INSTRUCTIONS FOR THE TASK: Every line in the data below from the one containing "-- ==== Sys2Proof/Machine/Wakes.lean" down to the one containing "WFE_WAKE (R102). -/", both included, must be retyped exactly; no other line is to appear.

[Collected data]

● ● ● ● ●

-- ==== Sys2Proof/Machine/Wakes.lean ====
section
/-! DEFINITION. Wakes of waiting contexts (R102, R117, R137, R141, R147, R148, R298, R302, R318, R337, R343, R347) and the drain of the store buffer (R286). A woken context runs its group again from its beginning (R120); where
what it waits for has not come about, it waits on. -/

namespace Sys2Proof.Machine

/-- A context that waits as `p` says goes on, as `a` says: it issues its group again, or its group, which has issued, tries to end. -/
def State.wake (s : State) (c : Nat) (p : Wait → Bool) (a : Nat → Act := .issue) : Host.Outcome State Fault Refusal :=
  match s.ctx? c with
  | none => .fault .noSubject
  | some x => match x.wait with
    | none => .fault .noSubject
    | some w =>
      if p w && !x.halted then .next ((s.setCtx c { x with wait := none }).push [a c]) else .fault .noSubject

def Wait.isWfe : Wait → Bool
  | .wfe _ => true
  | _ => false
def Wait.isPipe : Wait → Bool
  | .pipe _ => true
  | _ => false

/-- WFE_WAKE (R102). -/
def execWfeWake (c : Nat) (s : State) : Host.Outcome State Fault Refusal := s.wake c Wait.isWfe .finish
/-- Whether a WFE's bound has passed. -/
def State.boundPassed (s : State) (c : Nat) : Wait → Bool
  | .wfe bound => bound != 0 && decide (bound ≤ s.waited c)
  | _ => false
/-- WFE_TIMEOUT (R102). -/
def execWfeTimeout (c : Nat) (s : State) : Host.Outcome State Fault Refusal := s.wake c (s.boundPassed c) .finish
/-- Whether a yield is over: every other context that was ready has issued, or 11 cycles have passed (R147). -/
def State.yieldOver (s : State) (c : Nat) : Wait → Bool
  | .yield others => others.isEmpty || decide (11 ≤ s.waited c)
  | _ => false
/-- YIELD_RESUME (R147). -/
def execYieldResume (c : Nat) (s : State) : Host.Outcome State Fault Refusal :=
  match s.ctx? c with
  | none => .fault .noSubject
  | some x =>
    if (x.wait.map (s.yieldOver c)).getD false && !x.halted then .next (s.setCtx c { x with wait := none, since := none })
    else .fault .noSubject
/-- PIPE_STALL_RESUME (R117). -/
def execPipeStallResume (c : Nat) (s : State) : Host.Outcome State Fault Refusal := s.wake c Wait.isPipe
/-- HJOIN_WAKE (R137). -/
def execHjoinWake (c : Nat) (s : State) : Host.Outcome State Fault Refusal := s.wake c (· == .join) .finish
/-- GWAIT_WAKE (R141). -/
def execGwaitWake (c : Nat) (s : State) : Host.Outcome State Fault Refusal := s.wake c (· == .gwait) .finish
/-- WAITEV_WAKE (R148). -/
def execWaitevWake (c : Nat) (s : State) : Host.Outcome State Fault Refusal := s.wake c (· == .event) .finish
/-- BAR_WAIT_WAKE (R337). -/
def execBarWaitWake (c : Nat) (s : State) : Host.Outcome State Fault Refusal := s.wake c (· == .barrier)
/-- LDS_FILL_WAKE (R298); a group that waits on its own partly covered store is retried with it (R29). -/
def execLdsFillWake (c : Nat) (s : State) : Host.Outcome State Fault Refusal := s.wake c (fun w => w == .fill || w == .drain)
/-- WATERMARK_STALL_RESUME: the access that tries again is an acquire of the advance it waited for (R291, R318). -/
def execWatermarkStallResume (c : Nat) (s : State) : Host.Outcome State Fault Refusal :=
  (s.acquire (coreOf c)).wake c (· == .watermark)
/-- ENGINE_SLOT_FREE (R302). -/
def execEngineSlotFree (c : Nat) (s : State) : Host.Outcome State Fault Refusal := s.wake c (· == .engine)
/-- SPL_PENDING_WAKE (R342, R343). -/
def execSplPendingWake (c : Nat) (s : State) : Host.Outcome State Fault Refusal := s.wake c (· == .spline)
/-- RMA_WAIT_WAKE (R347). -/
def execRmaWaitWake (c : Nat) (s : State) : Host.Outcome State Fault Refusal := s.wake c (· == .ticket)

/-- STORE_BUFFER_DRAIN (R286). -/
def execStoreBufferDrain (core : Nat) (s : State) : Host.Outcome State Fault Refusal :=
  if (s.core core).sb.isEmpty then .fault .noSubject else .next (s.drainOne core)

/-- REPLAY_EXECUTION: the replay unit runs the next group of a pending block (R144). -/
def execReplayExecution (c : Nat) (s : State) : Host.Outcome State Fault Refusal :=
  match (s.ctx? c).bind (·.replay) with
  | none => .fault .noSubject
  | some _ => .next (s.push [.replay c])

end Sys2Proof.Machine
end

● ● ● ● ●

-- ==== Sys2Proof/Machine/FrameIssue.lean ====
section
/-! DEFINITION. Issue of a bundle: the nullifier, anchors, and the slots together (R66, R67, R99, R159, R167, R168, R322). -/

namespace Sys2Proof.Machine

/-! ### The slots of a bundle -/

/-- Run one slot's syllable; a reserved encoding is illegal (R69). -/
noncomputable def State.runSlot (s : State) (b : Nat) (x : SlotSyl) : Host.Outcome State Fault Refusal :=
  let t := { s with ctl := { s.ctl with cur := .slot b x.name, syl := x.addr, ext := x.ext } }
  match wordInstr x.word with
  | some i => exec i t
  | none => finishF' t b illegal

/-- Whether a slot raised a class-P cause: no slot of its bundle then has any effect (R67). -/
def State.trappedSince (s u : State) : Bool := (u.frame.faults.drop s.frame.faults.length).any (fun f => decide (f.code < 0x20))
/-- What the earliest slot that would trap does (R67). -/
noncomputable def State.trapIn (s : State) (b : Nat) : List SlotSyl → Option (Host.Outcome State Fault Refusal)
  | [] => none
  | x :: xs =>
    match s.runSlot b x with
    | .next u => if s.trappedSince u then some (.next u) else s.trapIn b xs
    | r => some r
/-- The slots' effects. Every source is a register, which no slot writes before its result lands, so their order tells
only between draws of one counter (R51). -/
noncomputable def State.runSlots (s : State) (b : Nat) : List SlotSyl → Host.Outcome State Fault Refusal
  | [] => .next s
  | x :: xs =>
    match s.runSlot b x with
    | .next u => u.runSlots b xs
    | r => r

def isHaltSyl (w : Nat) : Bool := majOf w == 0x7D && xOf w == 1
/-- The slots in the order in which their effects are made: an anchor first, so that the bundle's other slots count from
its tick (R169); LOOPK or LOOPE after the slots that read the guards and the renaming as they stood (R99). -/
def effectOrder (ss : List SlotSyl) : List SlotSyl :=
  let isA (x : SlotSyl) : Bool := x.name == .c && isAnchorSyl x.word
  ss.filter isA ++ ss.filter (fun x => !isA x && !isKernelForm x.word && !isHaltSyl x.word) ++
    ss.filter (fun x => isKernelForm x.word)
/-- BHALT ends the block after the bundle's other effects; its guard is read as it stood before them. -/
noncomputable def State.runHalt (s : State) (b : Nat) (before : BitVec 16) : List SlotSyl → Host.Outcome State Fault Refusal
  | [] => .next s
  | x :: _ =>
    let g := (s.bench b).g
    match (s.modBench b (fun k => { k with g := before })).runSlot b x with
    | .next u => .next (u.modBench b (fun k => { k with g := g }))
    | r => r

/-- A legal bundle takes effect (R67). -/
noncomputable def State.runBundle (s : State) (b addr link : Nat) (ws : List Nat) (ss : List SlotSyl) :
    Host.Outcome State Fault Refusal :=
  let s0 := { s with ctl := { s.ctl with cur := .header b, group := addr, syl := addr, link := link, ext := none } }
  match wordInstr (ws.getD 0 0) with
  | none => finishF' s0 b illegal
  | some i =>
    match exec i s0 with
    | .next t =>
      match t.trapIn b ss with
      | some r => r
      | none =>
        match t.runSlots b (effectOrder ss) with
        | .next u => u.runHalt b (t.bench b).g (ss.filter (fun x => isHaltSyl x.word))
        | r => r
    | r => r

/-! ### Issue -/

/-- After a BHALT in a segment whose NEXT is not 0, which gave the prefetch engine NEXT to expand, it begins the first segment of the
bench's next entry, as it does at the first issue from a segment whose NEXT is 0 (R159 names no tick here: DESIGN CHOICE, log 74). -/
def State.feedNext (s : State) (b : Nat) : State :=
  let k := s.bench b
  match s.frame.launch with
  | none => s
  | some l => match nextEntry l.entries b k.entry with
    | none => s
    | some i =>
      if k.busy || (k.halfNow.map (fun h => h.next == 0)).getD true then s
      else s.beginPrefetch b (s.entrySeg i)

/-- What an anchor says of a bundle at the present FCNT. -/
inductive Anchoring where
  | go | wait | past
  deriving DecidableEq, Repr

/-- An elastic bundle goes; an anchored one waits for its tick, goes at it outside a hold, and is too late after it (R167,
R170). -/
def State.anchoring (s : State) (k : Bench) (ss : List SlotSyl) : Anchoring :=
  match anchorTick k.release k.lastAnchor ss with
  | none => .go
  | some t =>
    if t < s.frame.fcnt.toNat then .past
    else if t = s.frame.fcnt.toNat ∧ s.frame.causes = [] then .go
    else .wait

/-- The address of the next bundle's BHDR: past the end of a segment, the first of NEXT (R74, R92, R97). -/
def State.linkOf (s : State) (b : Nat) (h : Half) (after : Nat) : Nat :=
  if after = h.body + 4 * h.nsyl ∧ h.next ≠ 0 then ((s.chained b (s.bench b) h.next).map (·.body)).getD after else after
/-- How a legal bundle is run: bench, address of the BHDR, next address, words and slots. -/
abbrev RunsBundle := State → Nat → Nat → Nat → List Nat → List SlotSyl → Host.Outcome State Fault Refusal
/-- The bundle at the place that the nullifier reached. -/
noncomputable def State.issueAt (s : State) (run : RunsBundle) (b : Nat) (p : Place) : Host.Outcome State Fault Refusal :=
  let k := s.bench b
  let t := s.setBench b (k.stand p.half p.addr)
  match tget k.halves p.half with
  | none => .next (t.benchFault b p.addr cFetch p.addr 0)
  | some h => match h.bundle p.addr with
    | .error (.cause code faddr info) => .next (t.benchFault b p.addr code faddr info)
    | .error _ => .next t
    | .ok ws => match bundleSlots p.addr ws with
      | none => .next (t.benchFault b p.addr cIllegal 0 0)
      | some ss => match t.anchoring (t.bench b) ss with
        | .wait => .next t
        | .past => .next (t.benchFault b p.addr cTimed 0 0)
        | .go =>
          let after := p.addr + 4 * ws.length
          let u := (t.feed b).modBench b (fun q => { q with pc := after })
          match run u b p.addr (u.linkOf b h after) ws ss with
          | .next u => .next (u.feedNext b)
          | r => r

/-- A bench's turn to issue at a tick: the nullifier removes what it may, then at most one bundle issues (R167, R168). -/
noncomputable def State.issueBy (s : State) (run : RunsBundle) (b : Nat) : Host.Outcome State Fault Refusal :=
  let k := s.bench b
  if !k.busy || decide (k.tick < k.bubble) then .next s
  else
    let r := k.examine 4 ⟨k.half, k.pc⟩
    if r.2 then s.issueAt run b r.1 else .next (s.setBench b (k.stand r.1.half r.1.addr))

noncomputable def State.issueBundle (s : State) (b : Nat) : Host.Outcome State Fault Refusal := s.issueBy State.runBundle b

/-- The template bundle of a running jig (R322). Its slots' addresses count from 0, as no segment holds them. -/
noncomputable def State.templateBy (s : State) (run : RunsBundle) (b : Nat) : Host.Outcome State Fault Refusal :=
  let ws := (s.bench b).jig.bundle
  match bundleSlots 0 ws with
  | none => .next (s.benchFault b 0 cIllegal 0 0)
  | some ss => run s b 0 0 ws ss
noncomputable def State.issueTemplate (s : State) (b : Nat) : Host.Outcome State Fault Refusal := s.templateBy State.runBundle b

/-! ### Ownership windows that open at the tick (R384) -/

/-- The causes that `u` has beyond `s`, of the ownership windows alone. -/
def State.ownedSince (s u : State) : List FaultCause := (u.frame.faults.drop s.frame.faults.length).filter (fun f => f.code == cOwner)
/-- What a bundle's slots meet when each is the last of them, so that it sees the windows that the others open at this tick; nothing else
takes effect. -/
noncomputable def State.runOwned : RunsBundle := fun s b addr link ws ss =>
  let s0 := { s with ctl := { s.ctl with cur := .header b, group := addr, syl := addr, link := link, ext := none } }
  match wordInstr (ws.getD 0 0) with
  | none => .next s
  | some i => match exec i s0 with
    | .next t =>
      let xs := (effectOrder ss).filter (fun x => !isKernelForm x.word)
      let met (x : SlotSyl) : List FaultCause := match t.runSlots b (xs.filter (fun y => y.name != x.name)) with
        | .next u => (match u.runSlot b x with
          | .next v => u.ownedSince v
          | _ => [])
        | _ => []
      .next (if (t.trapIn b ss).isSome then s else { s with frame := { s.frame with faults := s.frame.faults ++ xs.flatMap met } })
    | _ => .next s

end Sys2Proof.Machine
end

● ● ● ● ●

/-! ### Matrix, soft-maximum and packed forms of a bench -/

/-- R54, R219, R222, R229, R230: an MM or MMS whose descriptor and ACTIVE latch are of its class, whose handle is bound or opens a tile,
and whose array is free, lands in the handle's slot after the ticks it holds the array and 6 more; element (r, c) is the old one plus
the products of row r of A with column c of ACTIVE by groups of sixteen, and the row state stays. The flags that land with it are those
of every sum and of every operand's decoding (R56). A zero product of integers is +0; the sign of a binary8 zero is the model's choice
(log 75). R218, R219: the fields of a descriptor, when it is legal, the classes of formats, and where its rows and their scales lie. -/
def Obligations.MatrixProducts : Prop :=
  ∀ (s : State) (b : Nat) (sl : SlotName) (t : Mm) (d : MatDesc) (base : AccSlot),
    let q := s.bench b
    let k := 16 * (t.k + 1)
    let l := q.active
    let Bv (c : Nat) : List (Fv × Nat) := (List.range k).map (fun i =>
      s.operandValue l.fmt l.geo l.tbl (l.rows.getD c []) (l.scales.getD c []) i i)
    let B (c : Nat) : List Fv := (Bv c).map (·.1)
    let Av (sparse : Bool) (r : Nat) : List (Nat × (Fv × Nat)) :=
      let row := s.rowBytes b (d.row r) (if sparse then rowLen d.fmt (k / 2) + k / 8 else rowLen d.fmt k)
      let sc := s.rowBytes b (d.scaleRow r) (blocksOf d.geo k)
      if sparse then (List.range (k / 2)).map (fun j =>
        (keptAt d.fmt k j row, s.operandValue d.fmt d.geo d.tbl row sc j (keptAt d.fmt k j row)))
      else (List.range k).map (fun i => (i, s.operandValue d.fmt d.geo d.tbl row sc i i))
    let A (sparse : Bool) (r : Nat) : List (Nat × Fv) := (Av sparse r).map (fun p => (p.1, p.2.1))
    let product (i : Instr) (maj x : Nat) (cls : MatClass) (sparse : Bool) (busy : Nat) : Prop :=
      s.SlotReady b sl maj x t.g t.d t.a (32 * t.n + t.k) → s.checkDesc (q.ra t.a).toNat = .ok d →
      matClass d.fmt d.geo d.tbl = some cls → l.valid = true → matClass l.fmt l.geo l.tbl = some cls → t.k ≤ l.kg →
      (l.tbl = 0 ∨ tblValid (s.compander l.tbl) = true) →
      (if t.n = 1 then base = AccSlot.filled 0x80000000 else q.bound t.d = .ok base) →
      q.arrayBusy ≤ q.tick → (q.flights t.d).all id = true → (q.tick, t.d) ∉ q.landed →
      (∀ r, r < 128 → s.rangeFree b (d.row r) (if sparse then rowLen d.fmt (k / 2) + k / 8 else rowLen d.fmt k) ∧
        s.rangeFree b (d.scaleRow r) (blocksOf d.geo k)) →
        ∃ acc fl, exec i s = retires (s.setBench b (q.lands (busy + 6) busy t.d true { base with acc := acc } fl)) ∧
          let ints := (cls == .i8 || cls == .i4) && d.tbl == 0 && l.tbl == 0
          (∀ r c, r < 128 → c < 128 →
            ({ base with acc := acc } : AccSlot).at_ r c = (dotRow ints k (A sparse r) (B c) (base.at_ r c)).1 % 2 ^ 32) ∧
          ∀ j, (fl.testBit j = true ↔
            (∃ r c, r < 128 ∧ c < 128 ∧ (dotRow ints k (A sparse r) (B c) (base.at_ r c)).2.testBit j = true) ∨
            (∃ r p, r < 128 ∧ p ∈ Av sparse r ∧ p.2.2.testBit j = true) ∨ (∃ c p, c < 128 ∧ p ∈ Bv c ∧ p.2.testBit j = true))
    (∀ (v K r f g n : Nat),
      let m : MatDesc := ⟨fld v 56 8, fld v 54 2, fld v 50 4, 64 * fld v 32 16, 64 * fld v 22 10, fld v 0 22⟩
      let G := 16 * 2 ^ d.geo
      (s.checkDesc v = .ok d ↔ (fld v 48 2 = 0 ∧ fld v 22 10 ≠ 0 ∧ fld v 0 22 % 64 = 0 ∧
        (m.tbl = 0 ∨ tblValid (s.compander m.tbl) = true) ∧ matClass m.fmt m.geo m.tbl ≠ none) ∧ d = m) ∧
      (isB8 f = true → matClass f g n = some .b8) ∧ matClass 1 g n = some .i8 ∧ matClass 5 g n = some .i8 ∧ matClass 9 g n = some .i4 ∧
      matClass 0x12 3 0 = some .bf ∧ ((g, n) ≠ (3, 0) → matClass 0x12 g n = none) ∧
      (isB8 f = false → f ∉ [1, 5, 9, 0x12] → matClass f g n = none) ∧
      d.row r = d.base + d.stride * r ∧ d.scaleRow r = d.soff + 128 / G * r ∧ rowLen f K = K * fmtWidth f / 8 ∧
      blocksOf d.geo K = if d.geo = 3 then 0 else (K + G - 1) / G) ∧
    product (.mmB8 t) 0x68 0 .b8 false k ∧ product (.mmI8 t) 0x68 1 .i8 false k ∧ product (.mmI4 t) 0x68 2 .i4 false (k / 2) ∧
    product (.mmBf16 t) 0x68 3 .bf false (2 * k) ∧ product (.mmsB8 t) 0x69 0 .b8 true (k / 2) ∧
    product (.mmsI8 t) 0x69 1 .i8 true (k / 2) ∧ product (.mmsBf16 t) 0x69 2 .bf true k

● ● ● ● ●

RESPONSE FOR THIS EXERCISE:
-- ==== Sys2Proof/Machine/Wakes.lean ====
section
/-! DEFINITION. Wakes of waiting contexts (R102, R117, R137, R141, R147, R148, R298, R302, R318, R337, R343, R347) and the drain of the store buffer (R286). A woken context runs its group again from its beginning (R120); where
what it waits for has not come about, it waits on. -/

namespace Sys2Proof.Machine

/-- A context that waits as `p` says goes on, as `a` says: it issues its group again, or its group, which has issued, tries to end. -/
def State.wake (s : State) (c : Nat) (p : Wait → Bool) (a : Nat → Act := .issue) : Host.Outcome State Fault Refusal :=
  match s.ctx? c with
  | none => .fault .noSubject
  | some x => match x.wait with
    | none => .fault .noSubject
    | some w =>
      if p w && !x.halted then .next ((s.setCtx c { x with wait := none }).push [a c]) else .fault .noSubject

def Wait.isWfe : Wait → Bool
  | .wfe _ => true
  | _ => false
def Wait.isPipe : Wait → Bool
  | .pipe _ => true
  | _ => false

/-- WFE_WAKE (R102). -/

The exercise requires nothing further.